Social media is about people
This is the latest motion graphic on the role social media plays in our lives. This one is also from a UK perspective, which makes it especially helpful.
What role does social media play in your life? What role does it play in your faith?
Social Networking at Work
Thought-provoking post on Q about using Facebook and other social media sites at work. It asks these questions:
- Is it fair to our employers to engage in social media when we’re “on the clock”?
- For those of us who have flexible work schedules (or even work at home), does social media compromise our attention span and mental capacity?
- Are we sitting behind our computers so much that we miss out on opportunities to develop relationships with our co-workers?

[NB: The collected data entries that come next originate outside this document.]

/-! ### Triggers and packets (R452, R453, R459, R460, R464) -/

/-- CAM_LINE_TRIGGER: a rising edge of the repeater's A output. -/
def doCamLineTrigger (s : Core) : Core :=
  if s.camState ≠ 4 ∧ s.camState ≠ 5 then s
  else
    let x := s.cam
    let s := if x.fsWait then s.wr2 CAM_FS_POS_LO.POS CAM_FS_POS_HI.POS s.phi else s
    let full := x.fifo.length ≥ 1024
    let s := if full then s.inc CAM_TRIG_FIFO.OVR else s
    s.setCam { x with
      fsWait := false, trigNext := (x.trigNext + 1) % 65536
      fifo := if full then x.fifo else x.fifo ++ [⟨x.trigNext, s.phi, s.etime, s.rd CAM_STATUS.VC_MASK⟩] }
/-- A protocol violation with its event. -/
def Core.camProto (s : Core) (v dt : Nat) : Core :=
  (s.inc CAM_PROTO_CNT.COUNT).emitLim 0x0A04 0 fun n => v + at_ 1 dt + at_ 4 n
/-- Count a corrected header. -/
def Core.eccFixed (s : Core) (b : Bool) : Core := if b then s.inc CAM_ECC_CNT.CORR else s
/-- Is the channel in the descriptor? -/
def Core.vcActive (s : Core) (v : Nat) : Bool := (s.rd CAM_STATUS.VC_MASK).testBit v
/-- round (EXP × 10 ÷ UNIT), half up, within EXP_MIN to EXP_MAX. -/
def expUnits (e unit lo hi : Nat) : Nat × Bool :=
  let u := (20 * e + unit) / (2 * max 1 unit)
  (clampN lo hi u, decide (u < lo ∨ u > hi))
/-- The exposure step of a Frame Start: ACTIVE follows an answered write, then a pending value is sent. -/
def Core.frameExposure (s : Core) (v : Nat) : Core :=
  let x := s.frame v
  let s := if x.answered then
      (s.wr CAM_EXP_GEN.ACTIVE (s.rd CAM_EXP_GEN.SENT v) v).setFrame v { x with answered := false }
    else s
  if !s.rdb CAM_EXP_GEN.PENDING v then s
  else
    let e := s.rd CAM_EXP.EXP v
    let s := s.wr CAM_EXP_GEN.PENDING 0 v
    match s.sensorOf v with
    | none => s
    | some i =>
      if e = 0 then s
      else
        let c := calBlock i
        let (u, cl) := expUnits e (s.camField (c + 4) 2) (s.camField (c + 8) 4) (s.camField (c + 0xC) 4)
        let w := s.camField (c + 1) 1
        let s := (s.wr CAM_EXP_GEN.CLAMPED (b2n cl) v).wr CAM_EXP_GEN.SENT (s.rd CAM_EXP_GEN.SENT v + 1) v
        s.camRequest (.exposure v) (.sensorWrite (s.camField c 1) (s.camField (c + 2) 2) (toLE w u))
/-- The frame number after `n`: 1 to 65,535, skipping 0. -/
def frameAfter (n : Nat) : Nat := if n ≥ 65535 then 1 else n + 1
/-- A frame of the ring is overwritten: strips whose lines it holds are lost to the servo (R475). -/
def Core.overwrite (s : Core) (v ring : Nat) : Core :=
  let old := s.cam.ring.filter fun l => l.vc == v && l.ring == ring
  let delay := s.rd2 CSV_CAM_DELAY_LO.DELAY CSV_CAM_DELAY_HI.DELAY
  let inStrip := fun (r : StripRec) => old.any fun l =>
    let d := posDiff l.pos (posMod ((r.start : Int) + delay))
    decide (64 * (r.first : Int) ≤ d ∧ d < 64 * ((r.first + r.len : Nat) : Int))
  let s := s.setCam { s.cam with ring := s.cam.ring.filter fun l => !(l.vc == v && l.ring == ring) }
  { s with csv := { s.csv with strips := mapIf inStrip (fun r => { r with lost := true }) s.csv.strips } }
/-- A frame shorter than FRAME_LINES that no restart has ended counts. -/
def Core.shortFrame (s : Core) (v : Nat) : Core :=
  let x := s.frame v
  if x.lines < s.rd CAM_CFG.FRAME_LINES ∧ !x.excused then s.inc CAM_PROTO_CNT.COUNT else s
/-- A Frame Start. -/
def Core.csiFrameStart (s : Core) (v : Nat) (fixed : Bool) (num : Nat) : Core :=
  let s := s.eccFixed fixed
  if !s.vcActive v then s.camProto v 0
  else
    let s := if (s.frame v).open_ then ((s.shortFrame v).endFrame v true).inc CAM_PROTO_CNT.COUNT else s
    let s := match (s.frame v).lastNum with
      | some n => if num = frameAfter n then s else s.inc CAM_PROTO_CNT.COUNT
      | none => s
    let s := s.frameExposure v
    let ring := mget 0 s.cam.ringNext v
    let s := s.overwrite v ring
    let s := s.setCam { s.cam with ringNext := mset 0 s.cam.ringNext v ((ring + 1) % max 1 (s.ringFrames v)) }
    let x := s.frame v
    s.setFrame v { x with
      open_ := true, num := num, set := s.ispSet v, gen := s.rd CAM_EXP_GEN.ACTIVE v, ring := ring, lines := 0
      lineStart := none, valid := true, green := 0, samples := 0, clips := 0, lastNum := some num, excused := false }
/-- A Line Start. -/
def Core.csiLineStart (s : Core) (v : Nat) (fixed : Bool) (num : Nat) : Core :=
  let s := s.eccFixed fixed
  if !s.vcActive v then s.camProto v 2 else s.setFrame v { s.frame v with lineStart := some num }
/-- A Frame End. -/
def Core.csiFrameEnd (s : Core) (v : Nat) (fixed : Bool) (_num : Nat) : Core :=
  let s := s.eccFixed fixed
  let x := s.frame v
  if !s.vcActive v then s.camProto v 1
  else if !x.open_ then s.inc CAM_PROTO_CNT.COUNT
  else
    (s.shortFrame v).endFrame v true
/-- A channel has received the line of trigger `num`: earlier triggers no longer wait for it, and a trigger it waits for
no more is freed (R453). -/
def Core.matchTrigger (s : Core) (v num : Nat) : Core :=
  let upto := fun (t : CamTrig) => decide ((num + 65536 - t.num) % 65536 < 32768)
  let fifo := s.cam.fifo.map fun t => if upto t then { t with waits := setBit t.waits v false } else t
  s.setCam { s.cam with fifo := fifo.filter (·.waits != 0) }
/-- Triggers a channel has skipped before `num` are missing lines, each reported; a line of an earlier trigger than the last
skips none. -/
def Core.missLines (s : Core) (v num : Nat) : Core :=
  let x := s.frame v
  let next := match x.lastTrig with | some t => (t + 1) % 65536 | none => 0
  let gap := (num + 65536 - next) % 65536
  if gap ≥ 32768 then s
  else
    let s := s.setFrame v { x with valid := x.valid && gap == 0, lastTrig := some num }
    (List.range gap).foldl (fun s i =>
      (s.inc CAM_LINE_MISS_CNT.COUNT).emitLim 0x0A06 0 fun n => v + at_ 2 ((next + i) % 65536) + at_ 4 n) s
/-- Put a line into a slot of the pipeline; with 16 unfinished lines one is dropped (R464). -/
def Core.slotLine (s : Core) (l : IspLine) : Core :=
  let x := s.cam
  if x.slots.length < 16 then s.setCam { x with slots := x.slots ++ [l] }
  else
    let cand := x.slots.drop 1 ++ [l]
    let low := cand.foldl (fun m c => min m c.set.prio) 3
    let (i, d) := (cand.mapIdx fun i c => (i, c)).foldl (fun best e => if e.2.set.prio = low then e else best) (0, l)
    let s := (s.inc ISP_DROP_CNT.COUNT d.vc).emitLim 0x0A08 d.vc fun n => d.vc + at_ 4 n
    s.setCam { x with slots := x.slots.take 1 ++ cand.eraseIdx i }
/-- A line packet whose header is good. A line of the wrong length is a line of its frame that is not stored. -/
def Core.placeLine (s : Core) (v dt wc : Nat) (payload : Bytes) (crcGood : Bool) : Core :=
  match s.sensorOf v with
  | none => s.camProto v dt
  | some i =>
    let x := s.frame v
    if s.camField (0x41 + 16 * i) 1 ≠ dt then s.camProto v dt
    else
      match x.lineStart with
      | none => s.camProto v dt
      | some num =>
        let s := s.setFrame v { x with lineStart := none }
        if !x.open_ then s.camProto v dt
        else
          match s.cam.fifo.find? (·.num == num) with
          | none => s.camProto v dt
          | some t =>
            let s := (s.missLines v num).matchTrigger v num
            let x := s.frame v
            if x.lines ≥ s.rd CAM_CFG.FRAME_LINES then s.inc CAM_PROTO_CNT.COUNT
            else if wc ≠ wordCount dt (s.pixels i) then
              ((s.setFrame v { x with valid := false, lines := x.lines + 1 }).inc CAM_LINE_BAD_CNT.LENGTH).emitLim 0x0A05 0
                fun n => v + at_ 1 2 + at_ 4 n
            else
              let s := if crcGood then s
                else ((s.setFrame v { x with valid := false }).inc CAM_LINE_BAD_CNT.CRC).emitLim 0x0A05 0
                  fun n => v + at_ 1 1 + at_ 4 n
              let s := (s.inc CAM_LINES.COUNT v).setCamState 5
              let x := s.frame v
              let s := s.setFrame v { x with lines := x.lines + 1 }
              s.slotLine ⟨v, payload, t.pos, t.etime, x.ring, x.num, x.lines, x.gen, !crcGood, s.ringAddr v x.ring x.lines,
                s.pixels i, dt, x.set, s.etime⟩
/-- A line packet; one whose header cannot be corrected is discarded. -/
def Core.csiLine (s : Core) (v : Nat) (ecc : Ecc) (dt wc : Nat) (payload : Bytes) (crcGood : Bool) : Core :=
  match ecc with
  | .bad => s.inc CAM_ECC_CNT.UNCORR
  | e =>
    let s := s.eccFixed (e == .fixed)
    if !s.vcActive v then s.camProto v dt else s.placeLine v dt wc payload crcGood
/-- A packet past the injection rules. -/
def Core.camRecv (s : Core) : Instr → Core
  | .csiFrameStart v f n => s.csiFrameStart v f n.toNat
  | .csiLineStart v f n => s.csiLineStart v f n.toNat
  | .csiLinePacket v e dt wc p ok => s.csiLine v e dt.toNat wc.toNat p ok
  | .csiFrameEnd v f n => s.csiFrameEnd v f n.toNat
  | _ => s
/-- CORRUPT flips one bit: of a header, which the ECC corrects, or of a line's payload or CRC, which its CRC shows. -/
def camCorrupt (bit : Nat) : Instr → Instr
  | .csiFrameStart v _ n => .csiFrameStart v true n
  | .csiLineStart v _ n => .csiLineStart v true n
  | .csiFrameEnd v _ n => .csiFrameEnd v true n
  | .csiLinePacket v e dt wc p ok =>
    let i := bit % (8 * (p.length + 6))
    if i < 32 then .csiLinePacket v (match e with | .good => .fixed | _ => .bad) dt wc p ok
    else .csiLinePacket v e dt wc (if i - 32 < 8 * p.length then p.mapIdx (fun j b =>
        if j = (i - 32) / 8 then b ^^^ BitVec.ofNat 8 (2 ^ (i % 8)) else b) else p) false
  | i => i
/-- A packet arrives on virtual channel `v`; `line` where it is a line packet. Injection rules act while the camera is
RUNNING (R593); while it is not started packets are discarded (R484). -/
def Core.camUnit (s : Core) (v : Nat) (line : Bool) (i : Instr) : Core :=
  if s.camState ≠ 4 ∧ s.camState ≠ 5 then s
  else if s.camState = 4 then s.camRecv i
  else
    let (act, s) := s.fijUnit 5 v
    let i := match act with
      | some (2, arg) => camCorrupt arg i
      | _ => i
    match act, s.fij.held.find? fun u => u.target == 5 && u.due.isSome with
    | some (1, _), _ => s
    | _, some u => s.fijHold ⟨5, v, b2n line, u.due, some i, []⟩
    | some (4, arg), none => s.fijHold ⟨5, v, b2n line, some (s.etime + arg), some i, []⟩
    | act, none =>
      match (if line then s.fij.held.find? fun u => u.target == 5 && u.inst == v else none) with
      | some u =>
        let s := ({ s with fij := { s.fij with held := dropFirst (· == u) s.fij.held } } : Core).camRecv i
        match u.unit with
        | some j => s.camRecv j
        | none => s
      | none =>
        match act with
        | some (3, _) => s.fijHold ⟨5, v, b2n line, none, some i, []⟩
        | _ => s.camRecv i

- If we are always preoccupied with blogging and social media sites, do we give an appearance of impropriety, or even laziness at work?
Read the whole thing here.
Has Facebook Killed the Church?
Interesting article on the effect social networking may have had on church attendance (written from a US perspective).

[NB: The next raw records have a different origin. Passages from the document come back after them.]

-- ==== Sys2Proof/Machine/Boot.lean ====
section
/-! DEFINITION. Field-side reset and start-up: self-test, DRAM training, image verification, the stored press description,
and READY (spec/03_startup_and_images.md R116 to R136; spec/04_command_protocol.md R187). -/

namespace Sys2Proof.Machine

/-! ### Images (R128 to R132) -/

/-- `n` bytes of a slot from offset `off`: what an image does not fill is blank flash. -/
def slotBytes (d : Bytes) (off n : Nat) : Bytes :=
  let x := (d.drop off).take n
  x ++ List.replicate (n - x.length) 0xFF#8
/-- The reason for which the boot ROM refuses an image (R130); 0 where it passes every check. The key's x and y and the signature's
r and s are little-endian like every field of the header (R28, R128), a digest is a number as FIPS 186-4 reads it (DEDUCED: log
entry 155). -/
def imageReason (img : Option Bytes) (readBad : Bool) : Nat :=
  match img with
  | none => if readBad then 1 else 2
  | some d =>
    let h := slotBytes d 0 256
    let zero := fun (a n : Nat) => ((h.drop a).take n).all (· == 0#8)
    let len := leAt h 0x08 4
    let key := byteAt h 0x22
    let pub := (h.drop 0x80).take 64
    let step := Config.stepping.toNat
    if readBad then 1
    else if d.all (· == 0xFF#8) then 2
    else if ¬ (leAt h 0 4 = 0x56544654 ∧ leAt h 4 2 = 1 ∧ leAt h 6 2 = 1) ∨ !zero 0x1A 2 ∨ !zero 0x23 29 ∨ !zero 0x60 32 then 3
    else if len = 0 ∨ len > 16776960 ∨ leAt h 0x0C 4 > 524288 then 4
    else if key > 3 ∨ beNat (sha256 pub) ≠ (Config.imageKeyHash (Fin.ofNat 4 key)).toNat ∨
        Config.imageKeyRevoked (Fin.ofNat 4 key) then 5
    else if !ecdsaVerify (leNat (pub.take 32)) (leNat (pub.drop 32)) (leNat ((h.drop 0xC0).take 32))
        (leNat ((h.drop 0xE0).take 32)) (beNat (sha256 (h.take 0xC0))) then 6
    else if (h.drop 0x40).take 32 ≠ sha256 (slotBytes d 256 len) then 7
    else if ¬ (byteAt h 0x18 ≤ step ∧ step ≤ byteAt h 0x19) then 8
    else 0
/-- The fail bit of a core. -/
def failFld (core : Nat) : Fld := if core = 0 then SYS_BOOT.TC_A_FAIL else SYS_BOOT.TC_B_FAIL
/-- An image is refused. -/
def Core.imageRefused (s : Core) (core slot reason : Nat) : Core := s.emit 0x0242 (core + at_ 1 slot + at_ 2 reason)
/-- A core runs an image: its identity shows, and the first LOCAL_LEN bytes of the payload lie in its local memory (R132). -/
def Core.showImage (s : Core) (core slot reason : Nat) (d : Bytes) : Core :=
  let mem := slotBytes d 256 (min (leAt d 8 4) (leAt d 0x0C 4))
  let t := s.tck
  ({ s with tck := if core = 0 then { t with localA := mem } else { t with localB := mem } } : Core).wrs [(SYS_FW.SLOT, slot), (SYS_FW.FALLBACK, b2n (reason != 0)), (SYS_FW.REASON, reason),
    (SYS_FW.MAP_EPOCH, leAt d 0x20 2), (SYS_EPOCH.CKPT_EPOCH, leAt d 0x1C 2), (SYS_EPOCH.CMD_EPOCH, leAt d 0x1E 2),
    (SYS_VER.VERSION, leAt d 0x10 4)] core
/-- A core without an image. -/
def Core.showNoImage (s : Core) (core reason : Nat) : Core :=
  s.wrs [(SYS_FW.SLOT, 3), (SYS_FW.FALLBACK, 1), (SYS_FW.REASON, reason), (SYS_FW.MAP_EPOCH, 0),
    (SYS_EPOCH.CKPT_EPOCH, 0), (SYS_EPOCH.CMD_EPOCH, 0), (SYS_VER.VERSION, 0)] core
/-- The rest of an image's payload lies in the core's firmware region, with a copy on every channel in service (R132,
R514). -/
def loadRegion (s : Core) (core : Nat) (d : Bytes) (m : Dram) : Dram :=
  let rest := (slotBytes d 256 (leAt d 8 4)).drop (leAt d 0x0C 4)
  s.mem.layout.foldl (fun m ch =>
    (List.range (ceilDiv rest.length 4096)).foldl (fun m i =>
      m.write (4096 * s.pageOf ch (2 ^ 21 - 16640 + 8192 * core + i)) ((rest.drop (4096 * i)).take 4096)) m) m
/-- A core loads its image from `slot`, or else its golden image (R131). The answer says whether it runs. -/
def loadCore (f : Field) (core slot : Nat) (bad : Nat → Bool) : Bool × Field :=
  let s := f.core
  let run := fun (s : Core) (slot reason : Nat) (d : Bytes) =>
    (true, (⟨s.showImage core slot reason d, loadRegion s core d f.dram⟩ : Field))
  let r := imageReason (s.flash.image core slot) (bad slot)
  if r = 0 then run s slot 0 ((s.flash.image core slot).getD [])
  else
    let s := s.imageRefused core slot r
    let g := imageReason (s.flash.image core 2) (bad 2)
    if g = 0 then run (s.emit 0x0241 (core + at_ 1 r)) 2 r ((s.flash.image core 2).getD [])
    else (false, ⟨((s.imageRefused core 2 g).showNoImage core r).wr (failFld core) 1, f.dram⟩)

/-! ### DRAM (R119, R513, R529) -/

/-- What the record of retired and failed ranks says of a rank. -/
def FlashSt.rankRecord (fl : FlashSt) (ch r : Nat) : Option Nat :=
  (fl.retired.find? fun e => e.1 == ch && e.2.1 == r).map (·.2.2)
/-- One channel trains: recorded ranks stay out of use; a rank with no working setting is FAILED. -/
def Core.trainChannel (s : Core) (bad : List (Nat × Nat)) (ch : Nat) : Core :=
  let out := fun r => (s.flash.rankRecord ch r).orElse fun _ => if bad.contains (ch, r) then some 7 else none
  let ok := (List.range 3).filter fun r => (out r).isNone
  let s0 := if ok.contains 0 then 0 else 2
  let s1 := if ok.contains 1 then 1 else 2
  let s := (List.range 3).foldl (fun s r =>
    s.wr (rankFld r) ((out r).getD (if ok.length ≥ 2 ∧ (r = s0 ∨ r = s1) then 1 else 2)) ch) s
  if ok.length < 2 then s.wr MEMC_STATUS.STATE 4 ch
  else
    (s.wrs [(MEMC_STATUS.STATE, if ok.length = 3 then 1 else 2), (MEMC_STATUS.SLOT0, s0), (MEMC_STATUS.SLOT1, s1)] ch).wr
      MEM_STATUS.IN_SERVICE (setBit (s.rd MEM_STATUS.IN_SERVICE) ch true)
/-- All channels train in parallel, and the address space is formed over those in service. -/
def Core.trainDram (s : Core) (bad : List (Nat × Nat)) (ms : Nat) : Core :=
  let s := (List.range 4).foldl (fun s ch => (s.trainChannel bad ch).wr MEMC_TRAIN.MS ms ch) s
  let s := s.formSpace
  if bad.any fun p => (s.flash.rankRecord p.1 p.2).isNone then s.recordRanks else s

/-! ### Records in flash (R118, R124, R578) -/

/-- A record copy or bank is bad. -/
def Core.recordBad (s : Core) (rec outcome : Nat) : Core := (s.inc LOG_RECORD_BAD.COUNT).emit 0x0F06 (rec + at_ 1 outcome)
/-- Report a record of which copies are bad: 0 where another is good, 1 where none is. -/
def Core.checkCopies (s : Core) (rec : Nat) (bad : Nat) : Core :=
  if bad = 0 then s else s.recordBad rec (if bad = 1 then 0 else 1)
/-- The boot record is read: BOOT_RECORD_LOST where no copy is valid. -/
def Core.readBootRecord (s : Core) : Core :=
  let bad := [s.flash.boot0, s.flash.boot1].countP fun b => match b with | some r => !r.ok | none => false
  let s := s.checkCopies 1 bad
  if s.flash.bootRec.isNone then s.emit 0x0245 else s
/-- The stored press description with the higher sequence number, if a bank is valid. -/
def FlashSt.storedPress (f : FlashSt) : Option Bytes :=
  if bankSeq f.bank0 < 0 ∧ bankSeq f.bank1 < 0 then none
  else ((if bankSeq f.bank1 > bankSeq f.bank0 then f.bank1 else f.bank0).map (·.data))
/-- The stored description is checked and applied (R118). -/
def Core.restorePress (s : Core) : Core :=
  let bad := [s.flash.bank0, s.flash.bank1].countP fun b => match b with | some r => !r.ok | none => false
  let s := s.checkCopies 2 bad
  match s.flash.storedPress with
  | none => s
  | some d => if (pressCheck d).isSome then s.recordBad 2 2 else s.applyPress d

/-! ### Start-up (R116, R119) -/

/-- The SAFE channels as they stand; bars hold SAFE while one is de-energised (R391). -/
def Core.readSafe (s : Core) (a b : Bool) : Core :=
  let s := (s.setSafe false a).setSafe true b
  if a && b then s else allBars.foldl (fun s i => s.setCauses i (s.causes i ||| 8)) s
/-- The cores' roles (R116 step 5, R119, R133). -/
def Core.startCores (s : Core) (a b : Bool) : Core :=
  let same := s.rd SYS_EPOCH.CKPT_EPOCH 0 = s.rd SYS_EPOCH.CKPT_EPOCH 1
  let s := s.wrs [(SYS_BOOT.IMAGO, b2n (!a)), (TCK_STATUS.IMAGO_CORE, b2n (!a)), (TCK_STATUS.LINE_HELD, 1),
    (TCK_STATUS.PUPA_STATE, if a && b then (if same then 2 else 3) else 0), (SYS_BOOT.CKPT_MATCH, b2n (a && b && same))]
  if a && b && !same then
    s.emit 0x0243 (s.rd SYS_EPOCH.CKPT_EPOCH 0 + at_ 2 (s.rd SYS_EPOCH.CKPT_EPOCH 1))
  else s
/-- The chirp begins. -/
def Core.startChirp (s : Core) : Core :=
  { s with tck := { s.tck with
    running := true, period := s.rd TCK_CFG.CHIRP_US, missLimit := s.rd TCK_CFG.HB_MISS_LIMIT
    last := s.etime, hbAt := s.etime, goodAt := s.etime, kickAt := s.etime, imagoUp := true
    hbWire := !s.tck.hbWire, hbWord := s.tck.hbWord + 1 } }
/-- The bound of step 7 (R116). -/
def linksBound : Nat := 5450000000
/-- Step 7 of one link, from the ETIME at which the step begins: it trains and reads its identities. One that has not finished by
the bound is down, and is tried again in the background (R117), its transmitter off as after an attempt (DESIGN CHOICE: log
entry 157). -/
def Core.trainFirst (s : Core) (l : Nat) (x : TrainIn) : Core :=
  let begun := (s.wr HLK_STATUS.PRSNT 1 l).trainStart l
  let done := doLinkTraining l x begun
  if done.etime ≤ linksBound then done
  else
    let s := (begun.reach linksBound).wr HLK_STATUS.STATE 0 l
    s.setLn l { s.ln l with tx := false, restartAt := some (s.etime + 100000000) }
/-- Step 7: every link whose HLn_PRSNT_N is low, all in parallel (R116, R117); one that fails is tried again in the background
(R429). -/
def Core.trainLinks (s : Core) (links : List (Fin 24 × TrainIn)) : Core :=
  links.foldl (fun (u : Core) p =>
    let v := ({ u with etime := s.etime } : Core).trainFirst p.1.val p.2
    { v with etime := max u.etime v.etime }) s
/-- READY, at an ETIME in ms where no link takes longer. -/
def Core.becomeReady (s : Core) (at_ : Nat) : Core :=
  let s := s.reach (at_ * 1000000)
  let ms := s.etime / 1000000
  ((s.wrs [(SYS_BOOT.STATE, 7), (SYS_READY_TIME.MS, ms)]).emit 0x0246 ms).startChirp
/-- FIELD_RESET_RELEASE on the field side, with SYS_BOOT.STATE at each step's value (R122). The events of steps 1 to 6 carry the
ETIME at which step 7 begins; PC0 and PC1, still of no type, are free of faults (R380). -/
def startUp (b : BootIn) (lanes : Nat × Nat) (f : Field) : Field :=
  let s := f.core.reach (b.linksMs.toNat * 1000000)
  let fail := fun (f : Field) => f.onCore fun s => (s.wr SYS_BOOT.STATE 0xF).startEly lanes.1 lanes.2
  let s := (s.readSafe b.safeA b.safeB).wrs [(POS_WEB_STATUS.PC0_OK, 1), (POS_WEB_STATUS.PC1_OK, 1)]
  let s := if b.coreA then s else (s.wr SYS_BOOT.TC_A_FAIL 1).emit 0x0244 0
  let s := if b.coreB then s else (s.wr SYS_BOOT.TC_B_FAIL 1).emit 0x0244 1
  if !b.chip ∨ (!b.coreA ∧ !b.coreB) then fail ⟨s, f.dram⟩
  else
    let s := (s.wr SYS_BOOT.STATE 2).trainDram (b.badRanks.map fun p => (p.1.val, p.2.val)) b.trainMs.toNat
    if s.rd MEM_STATUS.IN_SERVICE = 0 then fail ⟨s, f.dram⟩
    else
      let s := (s.wr SYS_BOOT.STATE 3).readBootRecord
      let flashBad := fun core slot => b.flashBad.any fun p => p.1.val == core && p.2.val == slot
      let f : Field := ⟨s, f.dram⟩
      let (a, f) := if b.coreA then loadCore f 0 (s.flash.activeSlot 0) (flashBad 0) else (false, f)
      let (bb, f) := if b.coreB then loadCore f 1 (s.flash.activeSlot 1) (flashBad 1) else (false, f)
      if !a ∧ !bb then fail f
      else
        f.onCore fun s =>
          let s := (s.wr SYS_BOOT.STATE 4).startCores a bb
          let s := (s.wr SYS_BOOT.STATE 5).startEly lanes.1 lanes.2
          ((s.wr SYS_BOOT.STATE 6).restorePress.trainLinks b.links).becomeReady b.readyMs.toNat
/-- FIELD_RESET_RELEASE. A field side already out of reset has none to release. -/
def doFieldResetRelease (b : BootIn) (s : State) : State :=
  if s.field.core.bootState ≠ 1 then s
  else
    let lanes := if s.host.powered then (b.h2f.val, b.f2h.val) else (0, 0)
    ({ s with field := startUp b lanes s.field } : State).syncHost

/-! ### Field-side reset (R36, R102, R187, R222) -/

/-- A reset cuts a flash write short; the writes that wait are lost. -/
def FlashSt.cut (f : FlashSt) : FlashSt :=
  let f := match f.busy, f.queue with
    | true, op :: _ => f.commit op false
    | _, _ => f
  { f with queue := [], busy := false }
/-- The field side is reset for a cause: flash survives, DRAM and every register do not, the elytron goes down, and the
host's tracked commands wait for FIELD_LOST (R200). -/
def fieldReset (cause : Nat) (s : State) : State :=
  let c := s.field.core
  let fl := c.flash.cut
  let fl := if cause = 4 ∧ c.mem.rankClr then { fl with retired := [] } else fl
  let s : State := { s with field := ⟨(Core.reset fl).wr SYS_BOOT.RESET_CAUSE cause, ⟨[], [], []⟩⟩ }
  (s.onHost fun h => { h with outbox := [], tracked := [], lost := h.lost ++ h.tracked, hbAt := 0, hbSent := 0 }).syncHost
/-- FIELD_BROWN_OUT: VIN_F has fallen below 13.5 V. -/
def doFieldBrownOut (s : State) : State := fieldReset 2 s
/-- The ETIME at which the watchdog bites: (HB_MISS_LIMIT + 1) x T + 2 ms after its last kick (R222). -/
def Core.biteAt (s : Core) : Nat := s.tck.kickAt + (s.tck.missLimit + 1) * s.tck.period * 1000 + 2000000
/-- WATCHDOG_BITE: the holder of the imago line has not kicked the watchdog in time (R222). -/
def doWatchdogBite (s : State) : State :=
  if s.field.core.tck.running then fieldReset 3 (s.onCore fun c => c.reach c.biteAt) else s
/-- FIELD_RESET_DELAY_EXPIRY: 10 ms after an accepted FIELD_RESET. -/
def doFieldResetDelayExpiry (s : State) : State := if s.field.core.resetPending then fieldReset 4 s else s

/-- FIELD_RESET_RELEASE (R116). -/
def execFieldResetRelease (b : BootIn) (s : State) : Host.Outcome State Fault Refusal := .next (doFieldResetRelease b s)
/-- FIELD_BROWN_OUT (R102). -/
def execFieldBrownOut (s : State) : Host.Outcome State Fault Refusal := .next (doFieldBrownOut s)
/-- WATCHDOG_BITE (R222). -/
def execWatchdogBite (s : State) : Host.Outcome State Fault Refusal := .next (doWatchdogBite s)
/-- FIELD_RESET_DELAY_EXPIRY (R187). -/
def execFieldResetDelayExpiry (s : State) : Host.Outcome State Fault Refusal := .next (doFieldResetDelayExpiry s)

end Sys2Proof.Machine
end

What do you think? Has Facebook replaced church as a place for social networking?
So why has mobile social computing affected church attendance? Well, if church has always been kind of lame and irritating why did people go in the first place? Easy, social relationships. Church has always been about social affiliation. You met your friends, discussed your week, talked football, shared information about good schools, talked local politics, got the scoop, and made social plans (“Let’s get together for dinner this week!”). Even if you hated church you could feel lonely without it…
But Millennials are in a different social situation. They don’t need physical locations for social affiliation. They can make dinner plans via text, cell phone call or Facebook. In short, the thing that kept young people going to church, despite their irritations, has been effectively replaced. You don’t need to go to church to stay connected or in touch. You have an iPhone.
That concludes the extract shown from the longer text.